Jean Ping, candidat contre le président gabonais sortant Ali Bongo à la présidentielle à un tour du 27 août 2016.
Des yeux de bouddha, un corps rond et des lèvres minces d’où sortent des phrases tranchantes comme un rasoir : « Ali Bongo est un être malhonnête et féroce. »

Jean Ping, 73 ans, a été investi candidat unique de l’opposition gabonaise le 16 août après le ralliement de deux ténors, Guy Nzouba Ndama et Casimir Oyé Mba. Une position renforcée, samedi 20 août, par le soutien d’un autre candidat, Léon-Paul Ngoulakia, cousin germain d’Ali Bongo. M. Ping augmente ainsi ses chances de succéder, dimanche, à Ali Bongo Odimba, qui se présente pour un second mandat à la tête de ce pays pétrolier de près de 2 millions d’habitants sévèrement touché par la chute des cours du baril.

Poncifs de campagne

Jean Ping n’échappe pas au catalogue des poncifs de campagne (« Le pays doit être un équilibre de justice sociale et d’équité » ou « Je lutterai contre la fraude dans les affaires publiques »). C’est sans doute qu’il a été à bonne école : l’homme a été un cacique du régime d’Omar Bongo, jusqu’à la rupture avec le Parti démocratique du Gabon (PDG) il y a deux ans, et a eu largement le temps de tisser des liens puissants avec la famille qui règne sur le pays depuis plus de cinquante ans. Des liens qui suent la rage, la passion et l’amour. Il fut le compagnon de Pascaline, fille aînée d’Omar, une relation dont sont issus plusieurs enfants.

Il fut tour à tour chef de cabinet d’Omar Bongo et tellement de fois ministre qu’il faudrait un boulier pour compter les maroquins dont il a eu la charge.

De sorte que le répertoire de ses propres personnages, y compris celui d’ex-gendre du président, fera toujours de lui l’interprète assermenté des secrets et des turpitudes du clan Bongo.

Pour le candidat désormais unique de l’opposition, ce sera « l’alternance ou la mort », confiait-il, théâtral, au Monde Afrique en juillet dans un hôtel parisien, alors que les tractations au sein de l’opposition gabonaise étaient encore embryonnaires. « Le Gabon est devenu un Etat voyou et on sait ce qu’est capable de faire un Etat voyou contre ses propres opposants… On a commencé il y a quelques mois par geler mes biens.

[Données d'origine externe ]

-- ==== Sys2Proof/Machine/Scrub.lean ====
section
/-! DEFINITION. The scrub list, the scrub link and the recovery requests SCRUB, SET FILL, CLEAR and ADOPT
(Section 9). -/

namespace Sys2Proof.Machine

/-! ### The list and activation -/

/-- An entry is ACTIVE. -/
def ScrubEntry.active (e : ScrubEntry) : Bool := e.state.isActive

/-- An entry is QUEUED. -/
def ScrubEntry.isQueued (e : ScrubEntry) : Bool := e.state.live && !e.state.isActive

/-- A QUEUED entry made ACTIVE, its progress kept (R154). -/
def ScrubState.activated : ScrubState → ScrubState
  | .queued p => .active p
  | st => st

/-- Make the oldest QUEUED entry ACTIVE. -/
def activateOldest : List ScrubEntry → List ScrubEntry
  | [] => []
  | e :: es => if e.isQueued then { e with state := e.state.activated } :: es else e :: activateOldest es

/-- The progress of an entry; 0 in a finished one. -/
def ScrubState.progress : ScrubState → Nat
  | .queued p => p
  | .active p => p
  | _ => 0

namespace State

/-- The ACTIVE entry (R152). -/
def activeEntry (s : State) : Option ScrubEntry := s.scrub.list.find? ScrubEntry.active

/-- Activation (R154): with no ACTIVE entry, the oldest QUEUED one becomes ACTIVE and BREQ is asserted for it, unless
BGNT is still asserted from the grant before. -/
def activate (s : State) : State :=
  if s.activeEntry.isSome ∨ ¬s.scrub.list.any ScrubEntry.isQueued then s
  else s.setScrub { s.scrub with list := activateOldest s.scrub.list, breq := !s.scrub.bgnt }

/-- Put the ACTIVE entry in that state. -/
def setActive (s : State) (st : ScrubState) : State :=
  s.setScrub { s.scrub with list := s.scrub.list.map fun e => if e.active then { e with state := st } else e }

/-- The ACTIVE entry finishes in that state, and is kept only while the supervisor is ATTACHED (R157, R158); the run ends
with BREQ deasserted. -/
def finishActive (s : State) (st : ScrubState) : State :=
  let list :=
    if s.attached s.supmid then
      s.scrub.list.map fun e => if e.active then { e with state := st } else e
    else s.scrub.list.filter fun e => !e.active
  s.setScrub { s.scrub with list := list, breq := false, run := none, flight := none }

/-- The slot and lease that a live entry's handle names. -/
def scrubbed (s : State) (h : Handle) : Option (SlotIx × Lease) :=
  match s.lookup h with
  | some (k, { hold := .scrub o t, range, notices }) => some (k, { hold := .scrub o t, range, notices })
  | _ => none

/-- The byte address just past the last word of the range that a live entry scrubs. -/
def scrubEnd (s : State) (h : Handle) : Nat :=
  match s.scrubbed h with
  | none => 0
  | some (_, l) => (s.pool l.range.pool).spanEnd l.range

end State

/-! ### SCRUB -/

/-- Checks of SCRUB after the handle check (R153). -/
def scrubRefusal (s : State) (l : Lease) : Option Answer :=
  match l.hold with
  | .scrub .. => some (.bare .scrubbing)
  | .tainted .. => if 8 ≤ s.scrub.list.length then some (.bare .listFull) else none
  | _ => some (.bare .wrongState)

/-- A TAINTED hold as SCRUB has it; any other is left as it is (Table 2-2). -/
def Hold.toScrub : Hold → Hold
  | .tainted o t => .scrub o t
  | h => h

/-- SCRUB (R153). -/
def scrubRule (s : State) (m : Mid) : State × Answer :=
  let h := (s.win m).argHandle
  s.onLease (s.supervisorStanding m) h (.bare .stale) fun k l =>
    s.unlessRefused (scrubRefusal s l) <|
      let p := s.pool l.range.pool
      let t := s.setLease k { l with hold := l.hold.toScrub }
      let entry := { handle := h, state := .queued (p.spanStart l.range) }
      let t := (t.setScrub { t.scrub with list := t.scrub.list ++ [entry] }).activate
      (t,
        .items .ok h.toNat s.scrub.list.length
          (flag (t.activeEntry.any fun e => e.handle = h)) (p.spanWords l.range))

def execScrub (m : Mid) (s : State) : Host.Outcome State Fault Refusal :=
  .next (s.serveRequest m Request.scrub.code scrubRule)

/-! ### SET FILL -/

/-- SET FILL (R159). -/
def setFillRule (s : State) (m : Mid) : State × Answer :=
  let f := (s.win m).argFill
  let n := (s.win m).argRunLength
  s.unlessRefused (s.supervisorStanding m) <|
    if n = 0 ∨ 64 < n then (s, .bare .badConfig)
    else
      (s.setScrub { s.scrub with fill := f, runLength := n },
        { result := .ok, val0 := f, val1 := word n, val2 := 0, val3 := 0 })

def execSetFill (m : Mid) (s : State) : Host.Outcome State Fault Refusal :=
  .next (s.serveRequest m Request.setFill.code setFillRule)

/-! ### CLEAR and ADOPT -/

/-- A live entry of that handle. -/
def ScrubEntry.liveFor (h : Handle) (e : ScrubEntry) : Bool := e.state.live && e.handle = h

/-- Remove the live entry of that handle; if it was ACTIVE, BREQ is deasserted (R160). -/
def State.abandon (s : State) (h : Handle) : State :=
  let wasActive := s.scrub.list.any fun e => e.liveFor h && e.active
  s.setScrub
    { s.scrub with
      list := s.scrub.list.filter fun e => !e.liveFor h
      breq := if wasActive then false else s.scrub.breq }

/-- The progress that CLEAR reports: that of the ACTIVE entry it abandons, or zero (R160). -/
def State.abandonedProgress (s : State) (h : Handle) : Nat :=
  match s.scrub.list.find? fun e => e.liveFor h && e.active with
  | none => 0
  | some e => e.state.progress

/-- CLEAR (R160). -/
def clearRule (s : State) (m : Mid) : State × Answer :=
  let h := (s.win m).argHandle
  s.onLease (s.supervisorStanding m) h (.bare .stale) fun k l =>
    if !l.hold.closed then (s, .bare .wrongState)
    else
      let t := if l.hold.state = .scrub then s.abandon h else s
      (((t.freeSlot k).grantPass).activate,
        .items .ok h.toNat l.hold.state.code (if l.hold.state = .scrub then s.abandonedProgress h else 0))

def execClear (m : Mid) (s : State) : Host.Outcome State Fault Refusal :=
  .next (s.serveRequest m Request.clear.code clearRule)

/-- Checks of ADOPT after the handle check (R161). -/
def adoptRefusal (s : State) (m : Mid) (l : Lease) : Option Answer :=
  match l.hold with
  | .scrub .. => some (.bare .scrubbing)
  | .tainted .. =>
    if (s.master m).quota ≤ (s.master m).held + (s.master m).waiting then some (.bare .quota) else none
  | _ => some (.bare .wrongState)

/-- A TAINTED hold as `m`'s own, for `n` ticks, under the former owner's tag; any other is left as it is. -/
def Hold.adopted (h : Hold) (m : Mid) (n : Nat) : Hold :=
  match h with
  | .tainted _ t => .held m t { granted := n, remaining := n, warned := false } []
  | h => h

/-- ADOPT (R161). -/
def adoptRule (s : State) (m : Mid) : State × Answer :=
  let h := (s.win m).argHandle
  s.onLease (s.supervisorStanding m) h (.bare .stale) fun k l =>
    s.unlessRefused (adoptRefusal s m l) <|
      let n := (s.pool l.range.pool).maxTerm
      ((s.setLease k { l with hold := l.hold.adopted m n }).raiseHeld m, .items .ok h.toNat n)

def execAdopt (m : Mid) (s : State) : Host.Outcome State Fault Refusal :=
  .next (s.serveRequest m Request.adopt.code adoptRule)

/-! ### Words and runs -/

/-- Place the word at that address on the bus, with the fill pattern as it stands (R155). -/
def State.placeWord (s : State) (address : Nat) : State :=
  s.setScrub { s.scrub with flight := some { address := address, data := s.scrub.fill } }

/-- The end of a run with words remaining (R155, R156): BREQ is deasserted, and asserted again at once where BGNT stands
deasserted; otherwise that waits for BGNT to be deasserted. -/
def State.endRun (s : State) : State :=
  s.setScrub { s.scrub with run := none, flight := none, breq := !s.scrub.bgnt }

/-- The completion of the ACTIVE entry's scrub (R158). -/
def State.completeScrub (s : State) (h : Handle) : State :=
  let t := s.finishActive .done
  let t :=
    match s.scrubbed h with
    | none => t
    | some (k, _) => t.freeSlot k
  t.grantPass.activate

end Sys2Proof.Machine
end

On m’a fait aussi endosser la responsabilité de détournements de fonds. Vous verrez, les derniers jours de la campagne seront encore plus diffamants à mon égard », disait-il avant de lâcher : « J’ai dit à mes enfants que je pouvais tout aussi bien mourir assassiné. Je me présente pour ne pas être comptable de ce désastre moral et économique qui frappe le pays. »

Une jeunesse flétrie

L’histoire de Jean Ping est connue, mais, quand il la raconte, c’est avec la cadence des récits de Paul Morand.

Il est le fils d’un riche fermier chinois de la région de Wenzhou qui débarque à Marseille dans les années 1930. Quand cet homme arrive Gare de Lyon, à Paris, il devient cordonnier, puis tailleur. « Il trouve ensuite un boulot à Sochaux, chez Peugeot Cycles. Il est accompagné d’un ami, aussi chinois, qui lui lance : “Deviens colporteur, comme moi !”. » Les deux compères filent à Bordeaux et sautent dans un bateau pour l’Afrique. Arrêt à chaque port pour vendre leurs bibelots. « Puis un stop à Port-Gentil un peu avant le début des hostilités en Europe. » Et qu’advient-il ? « Mon père loupe le bateau qui ne repasse qu’un mois plus tard. Etait-il au bordel ? Etait-il trop saoul ? Il reste. Achète une boulangerie à un colon français. Et devient boulanger. Puis pêcheur. Puis spécialiste en salaison. Ensuite, exploitant forestier. Il accumule du capital, devient Charles Ping pour l’administration française. » Ping père épouse la fille d’un chef traditionnel, a des projets pour ses enfants. « Il veut que je fasse médecine. J’ai horreur du sang. Je fais Sciences éco à Paris. »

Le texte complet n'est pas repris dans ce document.